You must write the solutions to the problems single-sided on your own lined
paper, with all sheets stapled together, and with all answers written in sequential
order or you will lose points.
For these problems, you must simplify any permutations and/or combinations. That is, your
answers should only contain additions, subtractions, multiplications, divisions, exponents,
and factorials. Partial credit cannot be awarded unless your work is shown.
Recall that in the last homework, the CS professors formed a band and became rich and
famous. Well, the graduate TA’s became very jealous, so they decide to form their own
band.
1. If there are 25 graduate TA’s, how many ways can a group of 5 be selected to form a
band? (Note: this is ignoring which instrument each person plays.)
2. Of the 25 TA’s, 15 are men and 10 are women.
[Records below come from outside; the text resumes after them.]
def AccK.ld : AccK := ⟨true, false, true, false⟩
def AccK.st : AccK := ⟨false, true, true, false⟩
def AccK.amo : AccK := ⟨true, true, false, true⟩
def AccK.vld : AccK := ⟨true, false, false, false⟩
def AccK.vst : AccK := ⟨false, true, false, false⟩

/-- How an address decodes: a place, an effect with its payload (R309), or a wait for a role (R205). -/
inductive Dec
  | ok (p : Place)
  | eff (e : Nat) (payload : Word)
  | wait
  deriving DecidableEq, Repr

abbrev effILLEGAL : Nat := 0x001
abbrev effMISALIGNED : Nat := 0x002
abbrev effXLATE : Nat := 0x003
abbrev effACCESS : Nat := 0x004
abbrev effUNCORRECTED : Nat := 0x005
abbrev effYIELD : Nat := 0x006
abbrev effTABLE_CAPACITY : Nat := 0x007
abbrev effLICENCE_CALL : Nat := 0x008
abbrev effHANDLER_STACK : Nat := 0x009
abbrev effBREAK : Nat := 0x00A
abbrev effROLE_UNBOUND : Nat := 0x00B
abbrev effTOKEN_STALE : Nat := 0x00C
abbrev effENERGY : Nat := 0x00D
abbrev effUNHANDLED : Nat := 0x00E
abbrev effJOB_FAULT : Nat := 0x00F
abbrev effTABLE_PARITY : Nat := 0x010
abbrev effLOOP_FAULT : Nat := 0x011

/-- An o: access (R144). DESIGN CHOICE (log 36): the descriptor of LKA.b and the codebook of CBLD may stand there too, where R238
and R250 name g:, s: and windows. -/
def decodeOpm (k : AccK) (off size : Nat) (ea : Word) : Dec :=
  let c := off / 2 ^ 24
  let o := off % 2 ^ 24
  let only8 := if k.scalar && size = 8 then Dec.ok (.image c o) else .eff effACCESS ea
  if o < 0x200000 then .ok (.bytes (spadKey c o))
  else if o < 0x240000 then (if k.atomic then .eff effACCESS ea else .ok (.bytes (tblKey c (o - 0x200000))))
  else if o < 0x250000 then (if k.atomic then .eff effACCESS ea else .ok (.image c o))
  else if 0x280000 ≤ o ∧ o < 0x2C0000 then (if k.atomic then .eff effACCESS ea else .ok (.image c o))
  else if 0x2C0000 ≤ o ∧ o < 0x2C4000 then only8
  else if 0x2C4000 ≤ o ∧ o < 0x2C4500 then only8
  else if 0x300000 ≤ o ∧ o < 0x310000 then only8
  else .eff effACCESS ea

/-- The launch of a slot's task; a firmware context has none. -/
def State.launchOf (s : State) (slot : Nat) : Option Launch :=
  if isTask slot && (s.hart slot).bind.valid then s.launches.get? (s.hart slot).bind.lslot else none

/-- Where the role (group, ordinal) of a launch stands (R203, R205): bound here, placed on another package and bound there with
so many pages, or unbound. An unbound role of a GANG group whose task has not retired is waited for without limit. -/
inductive Role
  | bound (slot : Nat)
  | away (pord : Nat) (pages : Option Nat) (waitsForEver : Bool)
  | unbound (waitsForEver : Bool)
  deriving DecidableEq, Repr

/-- Where the role of an ordinal of a group stands. DESIGN CHOICE (log 36): a member of a GANG or TWIN group that has been
saved is unbound from its save on, also while its unit is still being saved and its slot is kept (R205, R206, R354). -/
def Launch.role (l : Launch) (g ord : Nat) : Role :=
  match l.groups[g]? with
  | none => .unbound false
  | some gr =>
    match gr.members[ord]? with
    | none => .unbound false
    | some t =>
      if l.rec_.span ≠ 0 ∧ l.place.getD t 0 ≠ l.rec_.pord then
        .away (l.place.getD t 0) ((l.remote.find? fun p => decide (p.1 = t)).map (·.2.2))
          (gr.gang && !l.gone.any fun p => decide (p.1 = t))
      else
        match l.tasks[t]? with
        | some (.bound sl) => .bound sl
        | some .retired => .unbound false
        | _ => .unbound gr.gang

/-- A restored hart that its bind has not yet loaded: its scratchpad does not hold its task's bytes (R357, R387). -/
def Hart.loading (h : Hart) : Bool := h.bind.valid && h.bind.restore && decide (h.st = .parked)
/-- Where the role of a launch stands for an access: one whose save area is still to be loaded is waited for (R387). -/
def State.role (s : State) (l : Launch) (g ord : Nat) : Role :=
  match l.role g ord with
  | .bound t => if (s.hart t).loading then .unbound true else .bound t
  | r => r

/-- A role of a GANG group whose task has not retired, here or on its own package: an access that finds it unbound waits without
limit (R205). -/
def State.waitsForEver (s : State) (slot g ord : Nat) : Bool :=
  match s.launchOf slot with
  | none => false
  | some l =>
    match l.groups[g]? with
    | none => false
    | some gr =>
      match gr.members[ord]? with
      | none => false
      | some t =>
        let away := decide (l.rec_.span ≠ 0) && decide (l.place.getD t 0 ≠ l.rec_.pord)
        gr.gang && (away || decide (l.tasks[t]? ≠ some .retired)) && !l.gone.any fun p => decide (p.1 = t)

/-- The endpoint of a package ordinal of a launch, when a BIND has named it and an open port faces it (R402). -/
def State.reach (s : State) (l : Launch) (p : Nat) : Option (BitVec 16) :=
  match l.eps.get? p with
  | some ep => if s.ports.any fun q => q.2.up && decide (q.2.partner = ep) then some ep else none
  | none => none

/-- An access to a role that is unbound, or that no open port reaches (R205, R402). -/
def Hart.roleMissing (h : Hart) (g ord : Nat) (waitsForEver : Bool) : Dec :=
  if !waitsForEver && h.roleExpired then .eff effROLE_UNBOUND (BitVec.ofNat 64 (g * 65536 + ord)) else .wait

/-- Decodes `size` bytes at `ea` for a hart: R69, then R143, R144, R145 and R374; what lies on a channel in training waits
(R393). -/
def State.decodeEA (s : State) (slot : Nat) (k : AccK) (ea size : Nat) : Dec :=
  let h := s.hart slot
  let core := coreOf slot
  let w : Word := BitVec.ofNat 64 ea
  if ea / 2 ^ 56 ≠ 0 then .eff effXLATE w
  else if ea < 0x200000 then
    if ea + size ≤ h.bind.allot * 4096 then .ok (.bytes (spadKey core (h.bind.spb * 4096 + ea))) else .eff effACCESS w
  else if ea < 0x1000000 then
    match h.windows.getD (ea / 2 ^ 21 - 1) none with
    | none => .eff effACCESS w
    | some (g, ord) =>
      let off := ea % 2 ^ 21
      match s.launchOf slot with
      | none => .eff effACCESS w
      | some l =>
        match s.role l g ord with
        | .bound t =>
          let b := (s.hart t).bind
          if off + size ≤ b.allot * 4096 then .ok (.bytes (spadKey (coreOf t) (b.spb * 4096 + off)))
          else .eff effACCESS w
        | .away p pages ever =>
          match pages, s.reach l p with
          | some n, some ep =>
            if off + size ≤ n * 4096 then .ok (.remote (BitVec.ofNat 32 l.rec_.lid) ep.toNat g ord off) else .eff effACCESS w
          | none, some ep =>
            -- a request that has been sent is answered there (R403)
            if h.remote.isSome then .ok (.remote (BitVec.ofNat 32 l.rec_.lid) ep.toNat g ord off) else h.roleMissing g ord ever
          | _, none => h.roleMissing g ord ever
        | .unbound ever => h.roleMissing g ord ever
  else if !isTask slot && decide (Config.opmBase ≤ ea) && decide (ea < Config.opmBase + 2 ^ 32) then
    decodeOpm k (ea - Config.opmBase) size w
  else
    if s.coreHeld core h.bind.asid.toNat h.bind.xlat.toNat ea then .wait
    else match s.translate core h.bind.asid.toNat h.bind.xlat.toNat ea with
    | none => .eff effXLATE w
    | some (pa, p) =>
      if (k.r && !p.getLsbD 0) || (k.w && !p.getLsbD 1) then .eff effACCESS w
      else if inDram (pa + size - 1) then (if s.heldPa pa size then .wait else .ok (.bytes pa))
      else if Config.feBase ≤ pa ∧ pa < Config.feBase + Config.feSize then
        if p.getLsbD 1 && k.scalar && decide (size = 8) && decide (ea % 8 = 0) then .ok (.fe (pa - Config.feBase)) else .eff effACCESS w
      else .eff effACCESS w

/-- The decode without the effect of a role wait that has expired: what the core's translation caches hold after it. -/
def State.noteEA (s : State) (slot ea : Nat) : State :=
  let h := s.hart slot
  if ea < 0x1000000 ∨ ea / 2 ^ 56 ≠ 0 ∨ (!isTask slot ∧ Config.opmBase ≤ ea ∧ ea < Config.opmBase + 2 ^ 32) then s
  else s.noteXlat (coreOf slot) h.bind.asid.toNat h.bind.xlat.toNat ea

/-! ### Vector registers as storage (R167, R172) -/

/-- The element at (row, i), whatever the tag, before narrowing to SEW. -/
def VReg.at (v : VReg) (row i : Nat) : Nat :=
  match v.tag with
  | .u => v.base.toNat
  | .a => (v.base.toNat + v.step.toNat * i + v.rstep.toNat * row) % 2 ^ 32
  | .g => (v.elems.get 0 (row * 4096 + i)).toNat

/-- Every element of an n × m register as full storage. -/
def VReg.expand (v : VReg) (sew rmax vlmax : Nat) : VReg :=
  match v.tag with
  | .g => v
  | _ =>
    let es := (List.range rmax).flatMap fun r => (List.range vlmax).filterMap fun i =>
      let e := v.at r i % 2 ^ sew
      if e = 0 then none else some (r * 4096 + i, BitVec.ofNat 32 e)
    { v with tag := .g, base := 0, step := 0, rstep := 0, elems := es }

def Hart.getV (h : Hart) (n : Nat) : VReg := h.v.get .zero n
def Hart.setV (h : Hart) (n : Nat) (v : VReg) : Hart := { h with v := h.v.putD .zero n v }

/-- Bytes one register takes (R167). -/
def Hart.regBytes (h : Hart) : Nat := h.vlmax * h.rmax * h.sew / 8

/-- The slot whose share holds byte `b` of a core's register file. -/
def State.shareOwner (s : State) (core b : Nat) : Option Nat :=
  (List.range 5).findSome? fun n =>
    let h := s.hart (slotOf core n)
    if h.bind.valid ∧ h.bind.rfb * 1024 ≤ b ∧ b < (h.bind.rfb + h.bind.share) * 1024 then some (slotOf core n) else none

/-- (slot, register, row, element, byte in the element) of byte `b` of a core's register file. -/
def State.vrfAt (s : State) (core b : Nat) : Option (Nat × Nat × Nat × Nat × Nat) :=
  match s.shareOwner core b with
  | none => none
  | some slot =>
    let h := s.hart slot
    let o := b - h.bind.rfb * 1024
    let sz := h.regBytes
    if sz = 0 ∨ h.nreg ≤ o / sz then none
    else
      let e := o % sz / (h.sew / 8)
      some (slot, o / sz, e / h.vlmax, e % h.vlmax, o % (h.sew / 8))

/-- Reads a byte of the register file; a byte that holds no register is free (log 11). -/
def State.vrfRead (s : State) (core b : Nat) : Byte :=
  match s.vrfAt core b with
  | none => Config.freeByte (core * 2 ^ 18 + b)
  | some (slot, n, r, i, k) => BitVec.ofNat 8 (((s.hart slot).getV n).at r i / 2 ^ (8 * k))

/-- Writes a byte of the register file: the register gets full storage, and a transient value of it is read no more (R174); a
byte that holds no register ignores it. -/
def State.vrfWrite (s : State) (core b : Nat) (v : Byte) : State :=
  match s.vrfAt core b with
  | none => s
  | some (slot, n, r, i, k) =>
    let h := s.hart slot
    let g := (h.getV n).expand h.sew h.rmax h.vlmax
    let e := g.at r i
    let e' := e - e / 2 ^ (8 * k) % 256 * 2 ^ (8 * k) + v.toNat * 2 ^ (8 * k)
    s.setHart slot { h.setV n { g with elems := g.elems.putD 0 (r * 4096 + i) (BitVec.ofNat 32 e') } with
      bypass := h.bypass.filter fun b => b.isMask || decide (b.reg ≠ n) }

/-! ### System registers (R369) -/

/-- HSP (R311). -/
def hspWord (h : Hart) : Word := pack [(h.depth, 48), (h.scap, 32), (h.sbase, 0)]

/-- `VRIMG` (R216). -/
def vrimg (slot : Nat) (h : Hart) : Word :=
  BitVec.ofNat 64 (Config.opmBase + coreOf slot * 0x1000000 + 0x280000 + h.bind.rfb * 1024)

def State.holdsLic (s : State) (slot : Nat) : Bool := decide ((s.pair (pairOf (coreOf slot))).holder = some slot)

/-- Reads a system register of a slot (R369, R371); an unlisted number reads 0 (R372). -/
def State.sysRead (s : State) (slot n : Nat) : Word :=
  let h := s.hart slot
  let c := s.core (coreOf slot)
  match n with
  | 0x000 => BitVec.ofNat 64 h.vl
  | 0x001 => BitVec.ofNat 64 h.rows
  | 0x002 => BitVec.ofNat 64 h.vlmax
  | 0x003 => pack [(h.nreg, 16), (h.sew, 8), (h.rmax, 0)]
  | 0x004 => BitVec.ofNat 64 h.mvl
  | 0x005 => pack [((s.holdsLic slot).toNat, 16), (h.tb, 8), (h.ta, 4), (h.mact.toNat, 0)]
  | 0x008 => BitVec.ofNat 64 (s.die (dieOf (coreOf slot))).lanes
  | 0x010 => BitVec.ofNat 64 h.ftz.toNat
  | 0x020 => hspWord h
  | 0x028 => BitVec.ofNat 64 h.roleWait
  | 0x030 => BitVec.ofNat 64 h.preq.toNat
  | 0x031 => BitVec.ofNat 64 h.yieldDl
  | 0x040 => BitVec.ofNat 64 h.licQ
  | 0x041 => BitVec.ofNat 64 h.midle
  | 0x042 => 24
  | 0x048 => BitVec.ofNat 64 c.droopThr
  | 0x050 => BitVec.ofNat 64 h.eQuota
  | 0x051 => BitVec.ofNat 64 h.eUsed
  | 0x058 => pack [(c.window, 16), (c.fwmin, 0)]
  | 0x060 => BitVec.ofNat 64 slot
  | 0x061 => BitVec.ofNat 64 h.invAsid
  | 0x062 => vrimg slot h
  | 0x100 => pack [(0x0005, 48), (0x01, 40), (0x01, 32)]
  | 0x101 => pack [(8, 56), (4, 48), (64, 40), (4, 32), (2048, 16), (256, 0)]
  | 0x102 => pack [(2048, 48), (256, 32), (256, 16), (32, 8)]
  | 0x103 => pack [(1024, 48), (16, 40), (0x01, 32)]
  | _ => 0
How many ways can a band of 5 be
selected if there must be
(a) at least one woman?
(b) more women than men?
3. Of the 25 TA’s, 5 sing, 8 play guitar, 4 play bass, 6 play keyboards, and 2 play drums.
(a) How many 8-person bands can be formed if there must be 2 singers, 2 guitarists,
1 bassist, 2 keyboardists, and 1 drummer?
(b) How many 6-person bands can be formed if there must be exactly one drummer, at
least each one of each other instruments (guitar, bass, keyboard) and 0–3 singers?
(c) If the TA’s randomly select 6 people, what is the probability these 6 people fit
the criteria defined in part (b)?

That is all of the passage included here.